Kidney disease affects approximately 30 million Americans. About 650,000 of these individuals – including nearly 15,000 Virginians – suffer from end-stage renal disease, requiring prolonged dialysis, the mechanical cleansing of blood. The University of Virginia cares for more than 900 of these patients at its 11 dialysis clinics around the state.

“Dialysis patients suffer high hospitalization rates, high health care costs and higher mortality than many patients with chronic diseases,” said Dr. Brendan Bowman, a nephrologist and director of UVA’s dialysis system. “We would like to improve treatment outcomes while also cutting costs for this treatment.”
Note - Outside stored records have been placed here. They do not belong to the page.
-- ==== Sys2Proof/Machine/TreadOps.lean ====
section
/-! DEFINITION. Driving a tread (03 R80 to R82), budgets and foldback (01 R21 to R23). -/

namespace Sys2Proof.Machine

/-- TREAD.MODE_CFG: 0 UNUSED, 1 PHASE, 2 HIGH_SIDE, 3 LOW_SIDE (03 R81). -/
def State.treadCfg (s : State) (t : Nat) : Nat := s.parN Par.treadModeCfg t 0

/-- The running modes that a configured mode permits (03 R81). -/
def modePermitted (cfg : Nat) : TMode → Bool
  | .off => true
  | .phase => cfg == 1
  | .brake => cfg == 1
  | .highSide => cfg == 2
  | .lowSide => cfg == 3

/-- Both enables of a flight are high at its storey die (01 R29, R30). -/
def State.flightEnabled (s : State) (f : Nat) : Bool :=
  (s.fpower f).enA && (s.fpower f).enB && !(s.die (dieOfFlight f)).lowA && !(s.die (dieOfFlight f)).lowB

/-- SUPPLY_OK high, no overvoltage trip, no ground loss, and no wait for a next safety tick (02 R58, R62 to R64, R67). -/
def State.treadSupplyOk (s : State) : Bool :=
  !s.supply.uv && !s.supply.ov && !s.supply.groundLost && decide (s.supply.treadsFromTick ≤ s.tick)

/-- Every condition of 03 R82 other than the tread's own latches. -/
def State.treadEnabled (s : State) (t : Nat) : Bool :=
  let f := flightOfTread t
  s.flightEnabled f && s.treadSupplyOk && (s.fpower f).presence && s.supply.mpres &&
    !(s.storey (storeyOfFlight f)).breakerOpen && (s.die (dieOfFlight f)).railUp

/-- None of the tread's own reasons to stay OFF holds (03 R82, R90, R101, R102, 02 R73). -/
def Tread.free (x : Tread) (tick : Nat) : Bool :=
  !x.therm && !x.wire && !x.latchedOff && !x.waitRearm && x.retryAt.isNone && !x.senseFault && !x.lhTripped &&
    decide (x.offUntil ≤ tick)

/-- A flight that has been re-plugged stays ISOLATED, with its treads OFF, until a command releases it (02 R69). DEDUCED (log 87). -/
def State.flightHeld (s : State) (f : Nat) : Bool := (s.fpower f).unplugged && (s.door f).st == .isolated

/-- The running mode that a commanded mode gives at present. -/
def State.modeFor (s : State) (t : Nat) (m : TMode) : TMode :=
  if s.treadEnabled t && !s.flightHeld (flightOfTread t) && (s.tread t).free s.tick && modePermitted (s.treadCfg t) m then m else .off

/-- The limp-home path has charge of the tread's die. -/
def State.limpHolds (s : State) (t : Nat) : Bool := (s.limpOf (dieOfFlight (flightOfTread t))).inCharge

/-- Command a tread: its running mode follows as far as 03 R82 lets it. A die that limp-home has charge of is not under hall control (02 R72, R73). -/
def State.driveTread (s : State) (t : Nat) (m : TMode) (duty : Rat) : State :=
  s.modTread t (fun x => if s.limpHolds t then { x with cmd := m } else { x with cmd := m, duty := duty, mode := s.modeFor t m })

def State.driveTreads (s : State) (ts : List Nat) (m : TMode) (duty : Rat) : State :=
  ts.foldl (fun s t => s.driveTread t m duty) s

/-- Turn a tread OFF in hardware: its commanded mode stands, and limp-home drives it no longer (02 R65, R68, 03 R101, R111). -/
def Tread.hardOff (x : Tread) : Tread := { x with mode := .off, lhDriven := false }

/-- Turn OFF every tread that a condition names. -/
def State.treadsOff (s : State) (p : Nat → Bool) : State :=
  { s with treads := s.treads.mapIdx (fun t x => if p t then x.hardOff else x) }

/-- A tread follows its commanded mode again, as far as it may (02 R65, 03 R101, R104). Those of a die that limp-home has
charge of are not under hall control. -/
def State.refreshTread (s : State) (t : Nat) (x : Tread) : Tread :=
  if s.limpHolds t then x else { x with mode := s.modeFor t x.cmd }

def State.refreshTreads (s : State) : State := { s with treads := s.treads.mapIdx (fun t x => s.refreshTread t x) }

/-- Bit t of a set of treads given as 32-bit elements (02 R71). -/
def inTreadSet (els : List (BitVec 32)) (pin t : Nat) : Bool := wbit (els.getD (3 * pin + t / 32) 0) (t % 32)

/-- The active limp-home pins that name a tread, lowest first (02 R72). -/
def State.lhNaming (s : State) (t : Nat) (active : Bool) : List Nat :=
  match (s.limpOf (dieOfFlight (flightOfTread t))).map with
  | none => []
  | some (els, _) => (List.range 8).filter (fun p => inTreadSet els p t && (!active || s.supply.lhPins.getD p false))

/-- What the limp-home path makes of a tread of a die that it has charge of (02 R72). One that the zero-reading check has refused stays OFF
(03 R90). -/
def State.lhTread (s : State) (t : Nat) (x : Tread) : Tread :=
  let f := flightOfTread t
  let on := !(s.lhNaming t true).isEmpty && s.treadCfg t = 2 && !x.therm && !x.wire && !x.lhTripped && !x.senseFault && s.treadSupplyOk &&
    (s.fpower f).presence && s.supply.mpres && !(s.storey (storeyOfFlight f)).breakerOpen && (s.die (dieOfFlight f)).railUp
  { x with mode := if on then .highSide else .off, duty := if on then 100 else x.duty, lhDriven := on }

/-- Drive every tread of the dies whose limp-home path is in charge. -/
def State.lhDrive (s : State) : State :=
  { s with
      treads := s.treads.mapIdx (fun t x =>
      if (s.limpOf (dieOfFlight (flightOfTread t))).inCharge then s.lhTread t x else x) }

/-- Treads are allowed again: those under hall control follow their commanded modes, those of a die that limp-home has charge of their
pins (02 R65, R72). -/
def State.treadsBack (s : State) : State := s.refreshTreads.lhDrive

/-- A limp-home path is in charge somewhere (02 R72). -/
def State.limpInCharge (s : State) : Bool := s.limp.any (·.inCharge)

/-- Iw of a wire cross-section in A (03 R97); 0 for the model off. -/
def wireIw (csa : Rat) : Rat :=
  if csa = 1 / 4 then 3 else if csa = 1 / 2 then 9 / 2 else if csa = 3 / 4 then 6 else if csa = 1 then 15 / 2
  else if csa = 3 / 2 then 10 else if csa = 5 / 2 then 15 else 0

def State.iwOf (s : State) (t : Nat) : Rat := wireIw (s.parR Par.treadWireCsa t 0)

/-- LH_ILIM of the lowest-numbered active pin that names a tread (02 R72). -/
def State.lhLimit (s : State) (t : Nat) : Option Rat :=
  match s.lhNaming t true, (s.limpOf (dieOfFlight (flightOfTread t))).map with
  | p :: _, some (_, ilim) => some (real32 (ilim.getD p 0))
  | _, _ => none

/-- The effective limit of a tread: ILIM, the limp-home limit of a tread that limp-home drives, 6 A while clamped (02 R72, 03 R92). -/
def State.effectiveLimit (s : State) (t : Nat) : Rat :=
  let il := if (s.tread t).lhDriven then (s.lhLimit t).getD 0 else s.parR Par.treadIlim t 0
  if (s.tread t).clamp then minR il 6 else il

/-! ### Budgets -/

/-- The budget levels by number: 0 to 11 flights, 12 to 15 storeys, 16 and 17 storey dies, 18 the module's input current, 19 its
dissipation (01 R22). -/
def State.budget (s : State) (lv : Nat) : Budget :=
  if lv < 12 then s.flightBudgets.getD lv .reset
  else if lv < 16 then s.storeyBudgets.getD (lv - 12) .reset
  else if lv < 18 then s.dieBudgets.getD (lv - 16) .reset
  else if lv = 18 then s.currentBudget else s.thermalBudget

def State.modBudget (s : State) (lv : Nat) (f : Budget → Budget) : State :=
  if lv < 12 then { s with flightBudgets := s.flightBudgets.modify lv f }
  else if lv < 16 then { s with storeyBudgets := s.storeyBudgets.modify (lv - 12) f }
  else if lv < 18 then { s with dieBudgets := s.dieBudgets.modify (lv - 16) f }
  else if lv = 18 then { s with currentBudget := f s.currentBudget }
  else { s with thermalBudget := f s.thermalBudget }

/-- The dissipation budget by baseplate temperature (15 R507). -/
def dissipBudget (tb : Rat) : Rat :=
  if tb ≤ 70 then 90 else if tb < 85 then 90 - 4 * (tb - 70) else 30

/-- The continuous budget of a level (01 R22, 15 R507). -/
def State.budgetCont (s : State) (lv : Nat) : Rat :=
  if lv < 12 then 6 else if lv < 16 then 10 else if lv < 18 then 35 else if lv = 18 then 25 else dissipBudget s.supply.tbTick

/-- The peak budget of a level (01 R22): none for dissipation. -/
def budgetPeak (lv : Nat) : Option Rat :=
  if lv < 12 then some 12 else if lv < 16 then some 20 else if lv = 18 then some 40 else none

/-- The mean of the last 8000 samples; before 8000 samples have been taken, of those there are. -/
def Budget.mean (b : Budget) : Rat := meanR b.hist

/-- One sample of a level (01 R21). -/
def Budget.sampleOf (cont : Rat) (peak : Option Rat) (q : Rat) (b : Budget) : Budget :=
  let hist := (q :: b.hist).take 8000
  let run := if cont < q then b.run + 1 else 0
  let pk := match peak with | some p => decide (p < q) | none => false
  { b with hist := hist, run := run, exceeded := pk || decide (1600 ≤ run) || decide (cont < meanR hist) }

/-- One safety tick of a level (01 R21): the scale in sixteenths, 4 to 16. "Every tenth tick" is every tenth tick of recovery, counted on
over ticks that neither exceed nor recover. DESIGN CHOICE (log 71). -/
def Budget.tickOf (cont : Rat) (b : Budget) : Budget :=
  let q := b.hist.headD 0
  if b.exceeded then { b with scale := if b.scale ≤ 5 then 4 else b.scale - 1, tenth := 0, hold := b.hold + 1 }
  else if b.mean < 9 / 10 * cont ∧ q ≤ cont then
    if b.tenth + 1 = 10 then { b with scale := if 16 ≤ b.scale then 16 else b.scale + 1, tenth := 0, hold := 0 }
    else { b with tenth := b.tenth + 1, hold := 0 }
  else { b with hold := 0 }

/-- The event of a level whose foldback begins, and of its budget stop (01 R22). -/
def foldbackEvt (lv : Nat) : EvCode :=
  if lv < 12 then Evt.flightFoldback else if lv < 16 then Evt.storeyFoldback else if lv < 18 then Evt.dieFoldback
  else if lv = 18 then Evt.moduleFoldback else Evt.moduleThermalFoldback

def stopEvt (lv : Nat) : EvCode :=
  if lv < 12 then Evt.flightBudgetStop else if lv < 16 then Evt.storeyBudgetStop else if lv < 18 then Evt.dieBudgetStop
  else if lv = 18 then Evt.moduleBudgetStop else Evt.moduleThermalStop

/-- The instance number a level's events name: its unit, none for the module. -/
def budgetSource (lv : Nat) : Nat :=
  if lv < 12 then lv else if lv < 16 then lv - 12 else if lv < 18 then lv - 16 else noSource

/-- Whether a flight lies in a level. -/
def levelHasFlight (lv f : Nat) : Bool :=
  if lv < 12 then f == lv else if lv < 16 then storeyOfFlight f == lv - 12
  else if lv < 18 then dieOfFlight f == lv - 16 else true

/-- The levels that contain a flight: its own, its storey, its die and the module's two. -/
def levelsOf (f : Nat) : List Nat := [f, 12 + storeyOfFlight f, 16 + dieOfFlight f, 18, 19]

/-- Every level begins RUN unscaled (01 R21). -/
def State.freshScales (s : State) : State := s.forEach 20 (fun s lv => s.modBudget lv (fun b => { b with scale := 16, tenth := 0 }))

/-- The effective foldback scale of a flight's PHASE treads (01 R23). -/
def State.foldScale (s : State) (f : Nat) : Rat :=
  ((levelsOf f).foldl (fun m lv => min m (s.budget lv).scale) 16 : Nat) / 16

/-- A level is fitted on the variant (00 R1). -/
def State.hasLevel (s : State) (lv : Nat) : Bool :=
  if lv < 12 then lv < s.nFlights else if lv < 16 then lv - 12 < s.nStoreys else if lv < 18 then lv - 16 < s.nDies
  else lv < 20

/-- Whether a stopped level's mean is below 0.9 × cont (01 R23, 03 R109). -/
def State.stopClearable (s : State) (lv : Nat) : Bool :=
  (s.budget lv).stopped && decide ((s.budget lv).mean < 9 / 10 * s.budgetCont lv)

/-- Clear those of the given levels that are stopped and meet their condition: STATE when none does. -/
def State.clearStops (s : State) (lvs : List Nat) : Nat × State :=
  let ok := lvs.filter (fun lv => s.stopClearable lv)
  if ok.isEmpty then (0x1A, s)
  else (0, ok.foldl (fun s lv => s.modBudget lv (fun b => { b with stopped := false, hold := 0 })) s)

end Sys2Proof.Machine
end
Data scientists Benjamin Lobo, left, and Don Brown, center, discuss study findings with Dr. Brendan Bowman, director of UVA’s 11-clinic dialysis system. Illustration by Dan Addison, University Communications

To do this, Bowman and other physicians are working with UVA systems engineers and data scientists on developing predictive techniques to improve medication dosing protocols. The research is funded by UVA’s Engineering in Medicine program, which brings together medical clinicians and engineers to create better health outcomes, as well as by Virginia’s Center for Innovative Technology.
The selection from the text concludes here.